Based on the plot you generated in the previous exercise, you can safely use a completeness threshold of mt = 3. Using this threshold, compute b-values for the period between 1980 and 2009 and for 2010 through mid-2017.

In [104]:

def b_value(mags, mt, perc=[2.5, 97.5], n_reps=None):
    """Compute the b-value and optionally its confidence interval."""
    # Extract magnitudes above completeness threshold: m
    m = mags[mags >= mt]
    
    # Compute b-value: b
    b = (np.mean(m) - mt) * np.log(10)
    
    # Draw bootstrap replicates
    if n_reps is None:
        return b
    else:
        m_bs_reps = dcst.draw_bs_reps(m, np.mean, n_reps)
        
        # Compute b-value from replicates: b_bs_reps
        b_bs_reps = (m_bs_reps - mt) * np.log(10)
        
        # Compute confidence interval: conf_int
        conf_int = np.percentile(b_bs_reps, perc)
        
        return b, conf_int

In [105]:

mt = 3

In [106]:

# Compute b-value and confidence interval for pre-2010
b_pre, conf_int_pre = b_value(mags_pre, mt, perc=[2.5, 97.5], n_reps=10000)

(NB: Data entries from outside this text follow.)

-- ==== Sys2Proof/Laws/Shapes.lean ====
section
/-! SUPPORT. What the shapes that instructions share do: several pops in a row, the templates of R94 and R100, and the
loops of ARR, INC and DEC. Proofs cite these instead of unfolding the shape. -/

namespace Sys2Proof.Machine

/-- An order of 32-bit values, as numbers. -/
theorem le_toNat {a b : BitVec 32} (h : a ≤ b) : a.toNat ≤ b.toNat := h

/-- Nothing written keeps the host side. -/
theorem keepsHostSide_refl (s : State) : KeepsHostSide s s := ⟨fun _ => rfl, rfl, rfl, rfl, rfl, rfl⟩

/-- Two parts that keep the host side keep it together. -/
theorem keepsHostSide_trans {a b c : State} (h1 : KeepsHostSide a b) (h2 : KeepsHostSide b c) : KeepsHostSide a c :=
  ⟨fun x => (h2.1 x).trans (h1.1 x), h2.2.1.trans h1.2.1, h2.2.2.1.trans h1.2.2.1,
    h2.2.2.2.1.trans h1.2.2.2.1, h2.2.2.2.2.1.trans h1.2.2.2.2.1,
    h2.2.2.2.2.2.trans h1.2.2.2.2.2⟩

/-! ### Pops in a row -/

/-- SP after two pops. -/
theorem sp2 {s : State} (h : 2 ≤ s.sp.toNat) : (s.sp - 1 - 1).toNat = s.sp.toNat - 2 := by
  have h1 := sp_pred_toNat (s := s) (by omega)
  have := sp_pred_toNat (s := s.setSp (s.sp - 1)) (by simp only [State.setSp_sp, h1]; omega)
  simp only [State.setSp_sp, h1] at this; omega

/-- SP after three pops. -/
theorem sp3 {s : State} (h : 3 ≤ s.sp.toNat) : (s.sp - 1 - 1 - 1).toNat = s.sp.toNat - 3 := by
  have h1 := sp2 (s := s) (by omega)
  have := sp_pred_toNat (s := s.setSp (s.sp - 1 - 1)) (by simp only [State.setSp_sp, h1]; omega)
  simp only [State.setSp_sp, h1] at this; omega

/-- Two pops from a stack that holds two words. -/
theorem pop2 {β : Type} {s : State} (h2 : 2 ≤ s.sp.toNat) (hc : s.sp.toNat ≤ s.stackCap.toNat)
    (k : Word → Word → State → Res β) :
    ((pop s).andThen fun b s => (pop s).andThen fun a s => k a b s) =
      k (s.slot (s.sp.toNat - 2)) (s.slot (s.sp.toNat - 1)) (s.setSp (s.sp - 1 - 1)) := by
  have h1 := sp_pred_toNat (s := s) (by omega)
  rw [pop_ok (by omega) hc, Res.ok_andThen,
    pop_ok (by simp only [State.setSp_sp, h1]; omega)
      (by simp only [State.setSp_sp, State.setSp_stackCap, h1]; omega), Res.ok_andThen]
  simp only [State.setSp_sp, h1, State.setSp_slot, show s.sp.toNat - 1 - 1 = s.sp.toNat - 2 by omega]; rfl

/-- Three pops from a stack that holds three words. -/
theorem pop3 {β : Type} {s : State} (h2 : 3 ≤ s.sp.toNat) (hc : s.sp.toNat ≤ s.stackCap.toNat)
    (k : Word → Word → Word → State → Res β) :
    ((pop s).andThen fun t s => (pop s).andThen fun b s => (pop s).andThen fun a s => k a b t s) =
      k (s.slot (s.sp.toNat - 3)) (s.slot (s.sp.toNat - 2)) (s.slot (s.sp.toNat - 1)) (s.setSp (s.sp - 1 - 1 - 1)) := by
  have h1 := sp_pred_toNat (s := s) (by omega)
  rw [pop_ok (by omega) hc, Res.ok_andThen,
    pop2 (by simp only [State.setSp_sp, h1]; omega)
      (by simp only [State.setSp_sp, State.setSp_stackCap, h1]; omega)]
  simp only [State.setSp_sp, h1, State.setSp_slot, show s.sp.toNat - 1 - 2 = s.sp.toNat - 3 by omega,
    show s.sp.toNat - 1 - 1 = s.sp.toNat - 2 by omega]
  rfl

/-! ### The templates -/

/-- R100: what the template does once it is ready and holds two words. -/
theorem binop_ready (f : Word → Word → Word) (s : State) (hr : s.Ready 1) (h2 : 2 ≤ s.sp.toNat) :
    ∃ t, (binop f).run s = .ok () t ∧ Leaves s t (s.pc.toNat + 1) (s.sp.toNat - 1) 0 ∧
        t.written (s.sp.toNat - 2) = some (f (s.slot (s.sp.toNat - 2)) (s.slot (s.sp.toNat - 1))) ∧
        KeepsSlots s t (· = s.sp.toNat - 2) := by
  obtain ⟨hic, h, hsp⟩ := hr
  have hsp := le_toNat hsp
  have e2 := sp2 h2
  rw [binop, fetches_ok h]; simp only [Script.run_op, Script.run_lastly, Res.andThen_ok]
  rw [pop2 (s := s.setPc (s.pc + BitVec.ofNat 32 1)) h2 hsp (fun a b s => push (f a b) s),
    push_ok (by simp only [State.setSp_sp, State.setPc_sp, e2, State.setSp_stackCap, State.setPc_stackCap]; omega)]
  have e3 := sp_succ_toNat (s := s.setSp (s.sp - 1 - 1))
    (by simp only [State.setSp_sp, e2, State.setSp_stackCap]; omega)
  simp only [State.setSp_sp, e2] at e3
  refine ⟨_, rfl, ⟨pc_add_toNat h, ?_, hic, keepsHostSide_refl s⟩, ?_, ?_⟩
  · show (s.sp - 1 - 1 + 1).toNat = _; omega
  · simp only [State.setSp_written, State.setSlot_written, State.setSp_sp, State.setPc_sp, e2]; simp
  · intro i hi
    simp only [State.setSp_written, State.setSlot_written, State.setSp_sp, State.setPc_sp, e2, if_neg hi]; rfl

/-- R94: what the template does once it is ready and holds three words. -/
theorem condJump_ready (bw : BitWidth) (cond : Word → Word → Bool) (s : State) (hr : s.Ready 1) (h3 : 3 ≤ s.sp.toNat) :
    (condJump bw cond).run s = if cond (s.slot (s.sp.toNat - 3)) (s.slot (s.sp.toNat - 2)) then
      jumpTo (toU bw (s.slot (s.sp.toNat - 1))) ((s.setPc (s.pc + 1)).setSp (s.sp - 3))
    else .ok () ((s.setPc (s.pc + 1)).setSp (s.sp - 3)) := by
  obtain ⟨hic, h, hsp⟩ := hr
  have hsp := le_toNat hsp
  rw [condJump, fetches_ok h]; simp only [Script.run_op]
  rw [pop3 (s := s.setPc (s.pc + BitVec.ofNat 32 1)) h3 hsp
    (fun a b t s => (if cond a b then lastly (jumpTo (toU bw t)) else Script.done).run s),
    show s.sp - 3 = s.sp - 1 - 1 - 1 by bv_omega]
  by_cases hc : cond (s.slot (s.sp.toNat - 3)) (s.slot (s.sp.toNat - 2))
  · rw [if_pos hc]; exact (congrArg (fun c => Script.run c _) (if_pos hc)).trans (Res.andThen_ok _)
  · rw [if_neg hc]; exact congrArg (fun c => Script.run c _) (if_neg hc)

/-! ### The loops -/

/-- R86: groups that the program holds and that fit are all pushed, the first one deepest. -/
theorem pushGroups_ok (conv : NumConv) (w : Nat) (gs : List (List Byte)) (s : State) (hg : ∀ g ∈ gs, g.length = w)
    (hp : s.pc.toNat + w * gs.length ≤ s.progLen.toNat) (hs : s.sp.toNat + gs.length ≤ s.stackCap.toNat) :
    ∃ t, (pushGroups conv gs).run s = .ok () t ∧ Leaves s t (s.pc.toNat + w * gs.length) (s.sp.toNat + gs.length) s.ic ∧
      (∀ k, ∀ h : k < gs.length, t.written (s.sp.toNat + k) = some (i2w conv gs[k])) ∧
      KeepsSlots s t (fun i => s.sp.toNat ≤ i ∧ i < s.sp.toNat + gs.length) := by
  induction gs generalizing s with
  | nil => exact ⟨s, rfl, ⟨rfl, rfl, rfl, keepsHostSide_refl s⟩, by simp, fun _ _ => rfl⟩
  | cons g gs ih =>
    simp only [List.length_cons, Nat.mul_succ] at hp hs
    have hgl := hg g (by simp)
    have hpc := pc_add_toNat (s := s) (n := w) (by omega)
    have hsp : (s.sp + 1).toNat = _ := sp_succ_toNat (s := s) (by omega)
    rw [pushGroups, hgl, fetches_ok (by omega), Script.run_op,
      push_ok (by simp only [State.setPc_sp, State.setPc_stackCap]; omega), Res.ok_andThen]
    obtain ⟨t, ht, hl, hw, hk⟩ := ih
      (((s.setPc (s.pc + BitVec.ofNat 32 w)).setSlot s.sp.toNat (i2w conv g)).setSp (s.sp + 1))
      (fun g hg' => hg g (List.mem_cons_of_mem _ hg'))
      (by simp only [State.setSp_pc, State.setSlot_pc, State.setPc_pc, State.setSp_progLen,
            State.setSlot_progLen, State.setPc_progLen, hpc]
          omega)
      (by simp only [State.setSp_sp, State.setSp_stackCap, State.setSlot_stackCap, State.setPc_stackCap, hsp]; omega)
    refine ⟨t, ht, ?_, ?_, ?_⟩
    · obtain ⟨h1, h2, h3, h4⟩ := hl
      refine ⟨?_, ?_, h3, ?_⟩
      · rw [h1]
        simp only [State.setSp_pc, State.setSlot_pc, State.setPc_pc, hpc, List.length_cons, Nat.mul_succ]; omega
      · rw [h2]; simp only [State.setSp_sp, hsp, List.length_cons]; omega
      · exact h4
    · intro k hkl
      cases k with
      | zero =>
        rw [hk _ (by simp only [State.setSp_sp, hsp]; omega)]
        simp
      | succ k =>
        have := hw k (by simpa using hkl)
        simp only [State.setSp_sp, hsp] at this
        rw [show s.sp.toNat + (k + 1) = s.sp.toNat + 1 + k by omega, this]; simp
    · intro i hi
      simp only [List.length_cons] at hi
      rw [hk i (by simp only [State.setSp_sp, hsp]; omega)]
      simp; omega

/-- R86 goes through its groups in order. -/
theorem pushGroups_append (conv : NumConv) (a b : List (List Byte)) (s : State) :
    (pushGroups conv (a ++ b)).run s =
      ((pushGroups conv a).run s).andThen fun _ s => (pushGroups conv b).run s := by
  induction a generalizing s with
  | nil => rfl
  | cons g a ih =>
    rw [List.cons_append, pushGroups, pushGroups, fetches_run, fetches_run g.length (.op _ _)]
    simp only [Script.run_op, ih, Res.andThen_assoc]

/-- R89: zeros that fit are all pushed. -/
theorem pushZeros_ok (n : Nat) (s : State) (h : s.sp.toNat + n ≤ s.stackCap.toNat) :
    ∃ t, (pushZeros n).run s = .ok () t ∧ Leaves s t s.pc.toNat (s.sp.toNat + n) s.ic ∧
      (∀ i, s.sp.toNat ≤ i → i < s.sp.toNat + n → t.written i = some plusZero) ∧
      KeepsSlots s t (fun i => s.sp.toNat ≤ i ∧ i < s.sp.toNat + n) := by
  induction n generalizing s with
  | zero => exact ⟨s, rfl, ⟨rfl, rfl, rfl, keepsHostSide_refl s⟩, by intro i; omega, fun _ _ => rfl⟩
  | succ n ih =>
    have hsp : (s.sp + 1).toNat = _ := sp_succ_toNat (s := s) (by omega)
    obtain ⟨t, ht, ⟨h1, h2, h3, h4⟩, hw, hk⟩ := ih ((s.setSlot s.sp.toNat plusZero).setSp (s.sp + 1))
      (by simp only [State.setSp_sp, hsp, State.setSp_stackCap, State.setSlot_stackCap]; omega)
    simp only [State.setSp_sp, hsp] at h2 hw hk
    refine ⟨t, ?_, ⟨h1, by omega, h3, h4⟩, ?_, ?_⟩
    · rw [pushZeros, Script.run_op, push_ok (by omega), Res.ok_andThen, ht]
    · intro i hi hi2
      by_cases he : i = s.sp.toNat
      · rw [hk i (by omega), he]; simp
      · exact hw i (by omega) (by omega)
    · intro i hi
      rw [hk i (by omega)]; simp; omega

/-- Pushes of zeros in two parts. -/
theorem pushZeros_add (m n : Nat) (s : State) :
    (pushZeros (m + n)).run s = ((pushZeros m).run s).andThen fun _ s => (pushZeros n).run s := by
  induction m generalizing s with
  | zero => simp [pushZeros]
  | succ m ih => rw [Nat.succ_add]; simp only [pushZeros, Script.run_op, ih, Res.andThen_assoc]

/-- R90: words that are there are all popped. -/
theorem popMany_ok (n : Nat) (s : State) (h : n ≤ s.sp.toNat) (hc : s.sp.toNat ≤ s.stackCap.toNat) :
    (popMany n).run s = .ok () (s.setSp (BitVec.ofNat 32 (s.sp.toNat - n))) := by
  induction n generalizing s with
  | zero => simp [popMany, State.setSp]
  | succ n ih =>
    have e1 := sp_pred_toNat (s := s) (by omega)
    rw [popMany, Script.run_op, pop_ok (by omega) hc, Res.ok_andThen, ih _ (by simp only [State.setSp_sp, e1]; omega)
      (by simp only [State.setSp_sp, e1, State.setSp_stackCap]; omega)]
    simp only [State.setSp_sp, e1, show s.sp.toNat - 1 - n = s.sp.toNat - (n + 1) by omega]; rfl

/-- Pops in two parts. -/
theorem popMany_add (m n : Nat) (s : State) :
    (popMany (m + n)).run s = ((popMany m).run s).andThen fun _ s => (popMany n).run s := by
  induction m generalizing s with
  | zero => simp [popMany]
  | succ m ih => rw [Nat.succ_add]; simp only [popMany, Script.run_op, ih, Res.andThen_assoc]

theorem be_append (bs : List Byte) (b : Byte) : be (bs ++ [b]) = be bs * 256 + b.toNat := by simp [be]

end Sys2Proof.Machine
end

# Compute b-value and confidence interval for post-2010
b_post, conf_int_post = b_value(mags_post, mt, perc=[2.5, 97.5], n_reps=10000)

# Report the results
print("""
1980 through 2009
b-value: {0:.2f}
95% conf int: [{1:.2f}, {2:.2f}]

2010 through mid-2017
b-value: {3:.2f}
95% conf int: [{4:.2f}, {5:.2f}]
""".format(b_pre, *conf_int_pre, b_post, *conf_int_post))

1980 through 2009
b-value: 0.75
95% conf int: [0.56, 0.94]

2010 through mid-2017
b-value: 0.62
95% conf int: [0.60, 0.65]

The confidence interval for the b-value for recent earthquakes is tighter than for earlier ones because there are many more recent ones. Still, the confidence intervals overlap, and we can perform a hypothesis test to see if we might get these results if the b-values are actually the same.

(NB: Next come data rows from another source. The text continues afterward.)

-- ==== Sys2Proof/Tests/Slice0.lean ====
section
/-! SUPPORT. The author's own tests. Expected results are the vectors of spec/95_test_vectors.md (V-…), the encodings
of spec/30_encoding.md, and hand calculation from them. The theorems witness_… show that the hypotheses of the
statements in Certificates/Slice0/Obligations.lean can be met, clause by clause. -/

namespace Sys2Proof.Tests

open Sys2Proof.Machine

-- One theorem at a time: the kernel evaluations below would otherwise all hold a thread each.
set_option Elab.async false

/-- A Running machine under the default parameters: a program, a stack written bottom first, a capacity and a PC. -/
def start (program : List Byte) (stack : List Word) (cap : BitVec 32 := 16) (pc : BitVec 32 := 0) : State :=
  { ic := 0
    pc := pc
    sp := BitVec.ofNat 32 stack.length
    prog := Memory.writeList progUnlisted 0 program []
    progLen := BitVec.ofNat 32 program.length
    stk := stack.zipIdx.map (fun c => (c.2, c.1))
    stackCap := cap
    params := Params.default
    activity := .idle }

/-- The family 44 vectors: ten bytes, the jump opcode at 5, PC = 5. -/
def startJump (op : Byte) (stack : List Word) : State := start [0, 0, 0, 0, 0, op, 0, 0, 0, 0] stack 16 5

/-- The same machine with W = 64. -/
def wide (s : State) : State := { s with params := { s.params with bitw := .w64 } }

/-- The same machine with `NUM_CONV` set to `accumulate`. -/
def accumulating (s : State) : State := { s with params := { s.params with numConv := .accumulate } }

/-- The same machine with a request in progress. -/
def during (a : Activity) (s : State) : State := s.setActivity a

/-- Whether a step ended with these registers and this live stack. -/
def endsWith (o : Host.Outcome State Fault Refusal) (ic : BitVec 16) (pc : BitVec 32) (stack : List Word) : Bool :=
  match o with
  | .next t => t.ic == ic && t.pc == pc && t.sp.toNat == stack.length &&
      (List.range stack.length).all (fun i => t.written i == stack[i]?)
  | _ => false

/-! ### WellFormed refuses what the formats and R6 do not allow -/

theorem test_wellFormed_accepts_the_longest_num : (Instr.num (List.replicate 255 0)).WellFormed := by decide +kernel
theorem test_wellFormed_refuses_num_of_256_bytes : ¬ (Instr.num (List.replicate 256 0)).WellFormed := by decide +kernel
theorem test_wellFormed_refuses_arr_of_256_groups : ¬ (Instr.arr 0 (List.replicate 256 [])).WellFormed := by
  decide +kernel
theorem test_wellFormed_refuses_a_group_of_another_width : ¬ (Instr.arr 2 [[0x01, 0x02], [0x03]]).WellFormed := by
  decide
theorem test_wellFormed_refuses_one_byte_for_two_opcodes :
    ¬ OpcodeMap.WellFormed ((0x00, .int) :: OpcodeMap.default.tail) := by decide
theorem test_wellFormed_refuses_two_bytes_for_one_opcode :
    ¬ OpcodeMap.WellFormed ((0x40, .reg) :: OpcodeMap.default) := by decide
theorem test_wellFormed_refuses_a_missing_opcode : ¬ OpcodeMap.WellFormed OpcodeMap.default.tail := by decide
theorem test_wellFormed_refuses_one_selector_for_two_registers :
    ¬ RegSelMap.WellFormed { ic := 0, pc := 1, sp := 1 } := by decide
theorem test_wellFormed_refuses_a_qnan_that_is_infinite :
    ¬ Params.WellFormed { Params.default with qnan := 0x7FF0000000000000 } := by decide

Hypothesis test: are the b-values different?¶

Perform the hypothesis test sketched out on the previous exercise.

In [109]:

# Only magnitudes above completeness threshold
mags_pre = mags_pre[mags_pre >= mt]
mags_post = mags_post[mags_post >= mt]

# Observed difference in mean magnitudes: diff_obs
diff_obs = np.mean(mags_post) - np.mean(mags_pre)

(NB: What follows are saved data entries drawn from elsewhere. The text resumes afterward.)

-- ==== Sys2Proof/Machine/Sequencer.lean ====
section
/-! DEFINITION. The power and initialisation sequencer, L3 (spec/43_power_sequencer.md R145 to R159): POWER_ON and
POWER_OFF. Neither looks at the state it starts from (R156, D12). -/

namespace Sys2Proof.Machine

/-- The power-up pin phase (43 R147). -/
def powerUpPhase (s : State) : State :=
  let s := configPin .e false s
  let s := configPin .rw false s
  let s := configPin .rs false s
  let s := setBusDirection .output s
  let s := writeBus 0x00#8 s
  let s := configPin .pwr true s
  delayMs s.cfg.powerupSettleMs s

/-- The transfers of `INIT` from `STEP = k` on, each with its own handshake (43 R146, R149). -/
def runInit : List InitEntry → Nat → State → State
  | [], _, s => s
  | e :: es, k, s => runInit es (k + 1) (writeByte e.rs e.byte (.initStep k) (s.setInitIndex k e))

/-- `PowerOn()` (43 R146): it cannot see a dropped transfer and always ends `Ready` (R152). -/
def powerOn (s : State) : State :=
  let s := s.setSeq .powering
  let s := powerUpPhase s
  let s := runInit (initTable s.cfg) 0 s
  (s.setPowered true).setSeq .ready

/-- The power-down pin phase (43 R154): every line driven low, the supply last. -/
def powerDownPhase (s : State) : State :=
  let s := setBusDirection .output s
  let s := writeBus 0x00#8 s
  let s := configPin .e false s
  let s := configPin .rw false s
  let s := configPin .rs false s
  configPin .pwr false s

/-- `PowerOff()` (43 R153): the flag first, then the pins. -/
def powerOff (s : State) : State := (powerDownPhase (s.setPowered false)).setSeq .off

/-- POWER_ON (43 R146): its own pin phase configures every line, so it is never refused. -/
def execPowerOn (s : State) : Host.Outcome State Fault Refusal := .next (powerOn s)

/-- POWER_OFF (43 R153). -/
def execPowerOff (s : State) : Host.Outcome State Fault Refusal := .next (powerOff s)

end Sys2Proof.Machine
end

# Generate permutation replicates: perm_reps
perm_reps = dcst.draw_perm_reps(mags_post, mags_pre, dcst.diff_of_means, size=10000)

# Compute and print p-value
p_val = np.sum(perm_reps < diff_obs) / 10000
print('p =', p_val)

p = 0.0817

A p-value around 0.1 suggests that the observed magnitudes are commensurate with there being no change in b-value after wastewater injection began.